Despite the promising findings, several limitations exist in this investigation, one of the main ones being the small sample size, which could restrict the broader applicability of the findings, and the case-control design, while allowing for the identification of associations, it does not establish causality. Finally, to confirm the validity of these biomarkers and explore their potential therapeutic applications, more extensive, multi-centre cohorts and longitudinal follow-up are needed in future research.
Conclusions
Elevated serum concentrations of anti-α-enolase and IL-18 are significantly linked to active LN and demonstrate remarkable diagnostic accuracy in differentiating between active and inactive disease. Their significant correlations with scores of disease activity, renal function and complement levels highlight their potential as reliable biomarkers for detecting and monitoring renal disease activity in SLE.
Footnotes
Authors’ Contributions
There was equal participation from each author. The final manuscript was read and approved by all the authors.

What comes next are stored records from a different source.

/-- Settles O44, row by row of the table of R201. -/
theorem accessCounts : Obligations.AccessCounts := by
  intro s hc
  refine ⟨fun kaddr klen ha => ?_, fun src dst len ha h0 => ?_,
    fun _ _ hn => exec_bus_of_no_trace (commandTrace_sched_of_not_accepts hn),
    fun _ _ _ hn => exec_bus_of_no_trace (commandTrace_proc_of_not_accepts hn)⟩
  · obtain ⟨t, hs, ht⟩ := exec_sched_accepted ha
    refine ⟨t, _, hs, ht.bus, by simp [schedTrace], fun x hx => ?_⟩
    obtain ⟨j, rfl⟩ := mem_schedTrace (List.mem_reverse.1 hx)
    exact ⟨rfl, rfl⟩
  · obtain ⟨t, hs, ht⟩ := exec_proc_accepted ha h0
    refine ⟨t, _, hs, ht.bus, fun kind => ?_⟩
    simp only [List.countP_reverse, List.length_reverse]
    cases hsel : wideSelected s.cfg src dst len with
    | true => exact countAccesses_wide kind hc hsel
    | false => exact ⟨countAccesses_byte kind hsel, length_procTrace_byte hsel⟩

end Sys2Proof.Machine
end

section
/-! PROOFS. The response words that occur, and what changes VALID (60_exceptions.md, 10_state.md). -/

namespace Sys2Proof.Machine

/-! ### Response words (R162) -/

/-- Settles O47: the response word of the fault raised, or OK on a valid context. -/
theorem possibleResponses : Obligations.PossibleResponses := by
  intro s t
  refine ⟨fun kaddr klen h => ?_, fun src dst len h => ?_, fun D why hD h => ?_⟩
  · rcases execSched_cases s kaddr klen with ⟨c, -, hcode, hs⟩ | ⟨-, t', hs, ht⟩ <;>
      obtain rfl := Host.Outcome.next.inj (hs.symm.trans h)
    · rw [raise_status]
      rcases hcode with rfl | rfl <;> cases s.valid <;> decide
    · exact .inl ht.status
  · rcases execProc_cases s src dst len with ⟨c, hc, hs⟩ | ⟨ha, -, hs⟩ | ⟨ha, -, t', hs, ht⟩ <;>
      obtain rfl := Host.Outcome.next.inj (hs.symm.trans h)
    · rw [raise_status]
      rcases procCheck_some hc with ⟨hv, rfl⟩ | ⟨hv, rfl | rfl⟩ <;> rw [hv] <;> decide
    · exact .inr ⟨ha.1, .inl (by rw [respond_status, ha.1]; rfl)⟩
    · exact .inr ⟨ha.1, .inl ht.status⟩
  · obtain rfl := Host.Outcome.next.inj ((runDescriptor_illegal hD s).symm.trans h)
    rw [raise_status]
    cases s.valid <;> decide

/-! ### What changes VALID (R26) -/

/-- A micro-step changes VALID only where it completes a SCHED, which sets it (R104). -/
theorem tick_valid (s : State) :
    (tick s).valid = s.valid ∨ (s.seq.phase = .ksa ∧ (tick s).valid = true ∧ (tick s).status = 0x10) := by
  unfold tick
  split
  · exact .inl rfl
  · next hp =>
    unfold tickKsa
    simp only
    split
    · exact .inr ⟨hp, rfl, finishSched_status _⟩
    · exact .inl rfl
  · obtain ⟨-, hchunk, -⟩ := chunkStep_frame s
    unfold tickWide
    simp only
    split
    · split <;> exact .inl hchunk
    · exact .inl hchunk
  · unfold tickByte
    simp only
    split <;> exact .inl rfl

/-- A descriptor changes VALID only where it is an accepted SCHED, which sets it (R104). -/
theorem runDescriptor_valid {s t : State} {D : Descriptor} (h : runDescriptor D s = .next t) :
    t.valid = s.valid ∨ (t.valid = true ∧ t.status = 0x10 ∧
      ∃ kaddr klen, decode D = .legal (.sched kaddr klen) ∧ s.AcceptsSched kaddr klen) := by
  rcases runDescriptor_cases D s with ⟨why, -, hs⟩ | ⟨i, hD, hs⟩
  · obtain rfl := Host.Outcome.next.inj (hs.symm.trans h)
    exact .inl rfl
  · rw [hs] at h
    cases i with
    | sched kaddr klen =>
      rcases execSched_cases s kaddr klen with ⟨c, -, -, hs⟩ | ⟨ha, t', hs, ht⟩ <;>
        obtain rfl := Host.Outcome.next.inj (hs.symm.trans h)
      · exact .inl rfl
      · exact .inr ⟨ht.valid, ht.status, kaddr, klen, hD, ha⟩
    | proc src dst len =>
      obtain ⟨hv, -⟩ := procFrame s t src dst len h
      exact .inl hv

/-- A step keeps VALID, or clears it as a reset, or sets it as a successful SCHED. -/
theorem step_valid {s t : State} (h : step s = .next t) :
    t.valid = s.valid ∨
    (t.valid = false ∧ s.seq.phase = .idle ∧
      ((∃ rest, s.port = .reset :: rest) ∨ ∃ D n rest, s.port = .commandReset D n :: rest)) ∨
    (t.valid = true ∧ t.status = 0x10 ∧
      (s.seq.phase = .ksa ∨ (s.seq.phase = .idle ∧ ∃ D rest kaddr klen, s.port = .command D :: rest ∧
        decode D = .legal (.sched kaddr klen) ∧ s.AcceptsSched kaddr klen))) := by
  rcases step_cases h with ⟨-, rfl⟩ | ⟨hp, ⟨-, rfl⟩ | ⟨rest, hevent⟩⟩
  · rcases tick_valid s with hv | ⟨hp, hv, hst⟩
    · exact .inl hv
    · exact .inr (.inr ⟨hv, hst, .inl hp⟩)
  · exact .inl rfl
  · rcases hevent with ⟨D, hq, hs⟩ | ⟨a, b, -, -, rfl⟩ | ⟨hq, rfl⟩ | ⟨D, n, hq, rfl⟩
    · rcases runDescriptor_valid hs with hv | ⟨hv, hst, kaddr, klen, hD, ha⟩
      · exact .inl hv
      · exact .inr (.inr ⟨hv, hst, .inr ⟨hp, D, rest, kaddr, klen, hq, hD, ha⟩⟩)
    · exact .inl rfl
    · exact .inr (.inl ⟨rfl, hp, .inl ⟨rest, hq⟩⟩)
    · exact .inr (.inl ⟨rfl, hp, .inr ⟨D, n, rest, hq⟩⟩)

/-- Settles O50, by `step_valid`. -/
theorem validChangesOnlyBySchedOrReset : Obligations.ValidChangesOnlyBySchedOrReset := by
  intro s t h
  rcases step_valid h with hv | ⟨hv, hreset⟩ | ⟨hv, hsched⟩
  · exact ⟨fun h1 h0 => by simp [hv, h1] at h0, fun h0 h1 => by simp [hv, h0] at h1⟩
  · exact ⟨fun _ _ => hreset, fun _ h1 => by simp [hv] at h1⟩
  · exact ⟨fun _ h0 => by simp [hv] at h0, fun _ _ => hsched⟩

end Sys2Proof.Machine
end

section
/-! PROOFS. The phase machine: it gives the state of the command-level meaning, and it becomes idle
(10_state.md, 70_reset_and_hazards.md). -/

namespace Sys2Proof.Machine

/-! ### A SCHED in the phase machine (R34, R37) -/

theorem exec_sched_eq_ticks {s : State} {kaddr klen : Word} (h : schedCheck s.cfg kaddr klen = none) :
    exec (.sched kaddr klen) s = .next (tick^[256] (latchSched kaddr klen s)) := by
  obtain ⟨hmin, hmax, -⟩ := (schedCheck_none_iff ..).1 h
  obtain ⟨n, hn⟩ : ∃ n, n + 1 = 256 := ⟨255, rfl⟩
  rw [← hn, ticks_ksa_last hmin hmax hn, hn]
  exact execSched_eq h

/-! ### A PROC in the phase machine (R35, R36, R37) -/

theorem inputAddr_latchProc (src dst len : Word) (s : State) : inputAddr (latchProc src dst len s) = src.toNat := by
  simp [inputAddr]

theorem outputAddr_latchProc (src dst len : Word) (s : State) : outputAddr (latchProc src dst len s) = dst.toNat := by
  simp [outputAddr]

/-- Ranges that do not overlap do not overlap in their first bytes. -/
theorem RangesApart.mono {a b n k : Nat} (h : RangesApart a b n) (hk : k ≤ n) : RangesApart a b k := by
  unfold RangesApart at *
  omega

/-- The chunks of an accepted PROC, as many as `n` says (R36, R60). -/
theorem chunkSteps_latchProc {s : State} {src dst len : Word} (hapart : RangesApart src.toNat dst.toNat len.toNat)
    {n : Nat} (hn : n ≤ chunkCount s.cfg src dst len) :
    ∃ tr, TransferState (latchProc src dst len s) (n * s.cfg.chunkBytes) tr
      (chunkStep^[n] (latchProc src dst len s)) := by
  have hle : n * s.cfg.chunkBytes ≤ len.toNat :=
    (Nat.mul_le_mul_right _ hn).trans (chunkCount_mul_le s.cfg src dst len)
  have hlen := len.isLt
  refine ⟨_, chunkSteps_transfer (s := latchProc src dst len s) n (by simp; omega) ?_⟩
  rw [inputAddr_latchProc, outputAddr_latchProc]
  exact hapart.mono hle

/-- The chunks of the wide path, all of them: they complete the command or leave it in BYTE (R33). -/
theorem ticks_wide_chunks {s : State} {src dst len : Word} (hc : s.cfg.legal = true)
    (hapart : RangesApart src.toNat dst.toNat len.toNat) (hsel : wideSelected s.cfg src dst len = true) :
    tick^[chunkCount s.cfg src dst len] (latchProc src dst len s) =
      if chunkCount s.cfg src dst len * s.cfg.chunkBytes = len.toNat then
        (chunkStep^[chunkCount s.cfg src dst len] (latchProc src dst len s)).respond .ok
      else (chunkStep^[chunkCount s.cfg src dst len] (latchProc src dst len s)).enterPhase .byte :=
  ticks_wide_last (s := latchProc src dst len s) (by simp [startPhase, hsel]) rfl
    (by rwa [inputAddr_latchProc, outputAddr_latchProc]) (Config.chunkBytes_pos hc) (chunkCount_pos hc hsel)
    (by simp [chunkCount, hsel])

/-- A PROC that has bytes left after its chunks is in BYTE, the registers being those the chunks left (R33, R142). -/
theorem ticks_chunks {s : State} {src dst len : Word} (hc : s.cfg.legal = true)
    (hapart : RangesApart src.toNat dst.toNat len.toNat)
    (hlt : chunkCount s.cfg src dst len * s.cfg.chunkBytes < len.toNat) :
    tick^[chunkCount s.cfg src dst len] (latchProc src dst len s) =
      (chunkStep^[chunkCount s.cfg src dst len] (latchProc src dst len s)).enterPhase .byte := by
  cases hsel : wideSelected s.cfg src dst len with
  | false =>
    rw [chunkCount_byte hsel]
    simp [State.enterPhase, latchProc, startPhase, hsel]
  | true => rw [ticks_wide_chunks hc hapart hsel, if_neg hlt.ne]

/-- The chunks of a PROC without a tail complete it (R33). -/
theorem ticks_chunks_last {s : State} {src dst len : Word} (hc : s.cfg.legal = true) (h0 : len ≠ 0)
    (hapart : RangesApart src.toNat dst.toNat len.toNat)
    (heq : chunkCount s.cfg src dst len * s.cfg.chunkBytes = len.toNat) :
    tick^[chunkCount s.cfg src dst len] (latchProc src dst len s) =
      (chunkStep^[chunkCount s.cfg src dst len] (latchProc src dst len s)).respond .ok := by
  have hpos := BitVec.toNat_pos_of_ne_zero h0
  cases hsel : wideSelected s.cfg src dst len with
  | false => simp [chunkCount_byte hsel] at heq; omega
  | true => rw [ticks_wide_chunks hc hapart hsel, if_pos heq]

/-- The bytes of the tail complete the command (R33, R35). -/
theorem ticks_tail {s : State} {src dst len : Word} (hapart : RangesApart src.toNat dst.toNat len.toNat)
    (hlt : chunkCount s.cfg src dst len * s.cfg.chunkBytes < len.toNat) :
    tick^[len.toNat - chunkCount s.cfg src dst len * s.cfg.chunkBytes]
        ((chunkStep^[chunkCount s.cfg src dst len] (latchProc src dst len s)).enterPhase .byte) =
      (transfer src dst len s).respond .ok := by
  obtain ⟨tr, k⟩ := chunkSteps_latchProc (s := s) hapart le_rfl
  rw [ticks_byte_last rfl (by omega), byteSteps_enterPhase, respond_enterPhase, transfer]
  simp only [State.enterPhase, k.pos, k.lenL, latchProc_seq]
  simp
  omega

theorem exec_proc_eq_ticks {s : State} {src dst len : Word} (hc : s.cfg.legal = true)
    (h : procCheck s.cfg s.valid src dst len = none) (h0 : len ≠ 0) :
    exec (.proc src dst len) s =
      .next (tick^[chunkCount s.cfg src dst len + (len.toNat - chunkCount s.cfg src dst len * s.cfg.chunkBytes)]
        (latchProc src dst len s)) := by
  have ha := (procCheck_none_iff_accepts ..).1 h
  have hapart := ha.rangesApart h0
  rw [exec, execProc_eq h h0, Nat.add_comm, Function.iterate_add_apply]
  rcases (chunkCount_mul_le s.cfg src dst len).lt_or_eq with hlt | heq
  · rw [ticks_chunks hc hapart hlt, ticks_tail hapart hlt]
  · rw [ticks_chunks_last hc h0 hapart heq, ticks_idle rfl]
    simp [transfer, heq]

/-- Settles O52: a command that a check refuses makes no micro-step, an accepted one by `exec_sched_eq_ticks` or
`exec_proc_eq_ticks`. -/
theorem phaseMachineEqualsCommand : Obligations.PhaseMachineEqualsCommand := by
  intro s i hc
  cases i with
  | sched kaddr klen =>
    cases h : schedCheck s.cfg kaddr klen with
    | some c =>
      rw [exec_sched_refused h]
      simp [tickCount, acceptInstr, h]
    | none => rw [exec_sched_eq_ticks h, tickCount, if_pos h, acceptInstr_sched h]
  | proc src dst len =>
    cases h : procCheck s.cfg s.valid src dst len with
    | some c =>
      rw [exec_proc_refused h]
      simp [tickCount, acceptInstr, h]
    | none =>
      by_cases h0 : len = 0
      · have hv := ((procCheck_none_iff_accepts ..).1 h).1
        subst h0
        have hacc : acceptInstr (.proc src dst 0) s = s.respond .ok := by
          simp only [acceptInstr, h, if_true]
        rw [exec_proc_zero hv, hacc, ticks_idle rfl]
      · rw [exec_proc_eq_ticks hc h h0, tickCount, if_pos h, acceptInstr_proc h h0]

/-! ### Termination (R202) -/

/-- A bound on the micro-steps left: the key-schedule steps in KSA, the bytes in WIDE and BYTE. -/
def remaining (s : State) : Nat :=
  match s.seq.phase with
  | .idle => 0
  | .ksa => 256 - s.seq.i.toNat
  | .wide => s.seq.lenL.toNat - s.seq.pos.toNat
  | .byte => s.seq.lenL.toNat - s.seq.pos.toNat

theorem remaining_le (s : State) : remaining s ≤ 2 ^ 32 := by
  have := s.seq.lenL.isLt
  unfold remaining
  split <;> omega

theorem remaining_of_idle {s : State} (h : s.seq.phase = .idle) : remaining s = 0 := by simp [remaining, h]

theorem remaining_tickKsa_lt {s : State} (hp : s.seq.phase = .ksa) (hi : s.seq.i.toNat < 256) :
    remaining (tickKsa s) < remaining s := by
  have hs : remaining s = 256 - s.seq.i.toNat := by simp [remaining, hp]
  unfold tickKsa
  simp only
  split
  · rw [remaining_of_idle rfl]; omega
  · simp [remaining, hp]; omega

theorem remaining_tickWide_lt {s : State} (hc : s.cfg.legal = true) (hp : s.seq.phase = .wide)
    (hle : s.seq.pos.toNat + s.cfg.chunkBytes ≤ s.seq.lenL.toNat) : remaining (tickWide s) < remaining s := by
  have hW := Config.chunkBytes_pos hc
  have hlen := s.seq.lenL.isLt
  have hs : remaining s = s.seq.lenL.toNat - s.seq.pos.toNat := by simp [remaining, hp]
  obtain ⟨t, u, ks, e⟩ := chunkStep_state s
  have hpos : (chunkStep s).seq.pos.toNat = s.seq.pos.toNat + s.cfg.chunkBytes := by simp [e]; omega
  have hl : (chunkStep s).seq.lenL = s.seq.lenL := by rw [e]
  have hph : (chunkStep s).seq.phase = .wide := by rw [e]; exact hp
  rw [hs, tickWide]
  split
  · split
    · rw [remaining_of_idle rfl]; omega
    · simp only [remaining, State.enterPhase, hpos, hl]; omega
  · simp only [remaining, hph, hpos, hl]; omega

Availability of Data and Materials
The corresponding author can provide the datasets utilised and/or analysed for this study upon request.
Consent for Publication
N/A
Declaration of Conflicting Interests
The authors declared no potential conflicts of interest with respect to the research, authorship and/or publication of this article.
Ethics Approval
The Ethical Review Board of the Faculty of Medicine at Ain Shams University granted ethical approval for the study protocol, with the specific ethical clearance reference number FMASUR10/2023. All procedures for data collection were treated according to the Helsinki Declaration of Biomedical Ethics. All analyses were performed on de-identified and anonymised data.
Funding
The authors received no financial support for the research, authorship and/or publication of this article.
Informed Consent
Every participant signed a written informed consent form.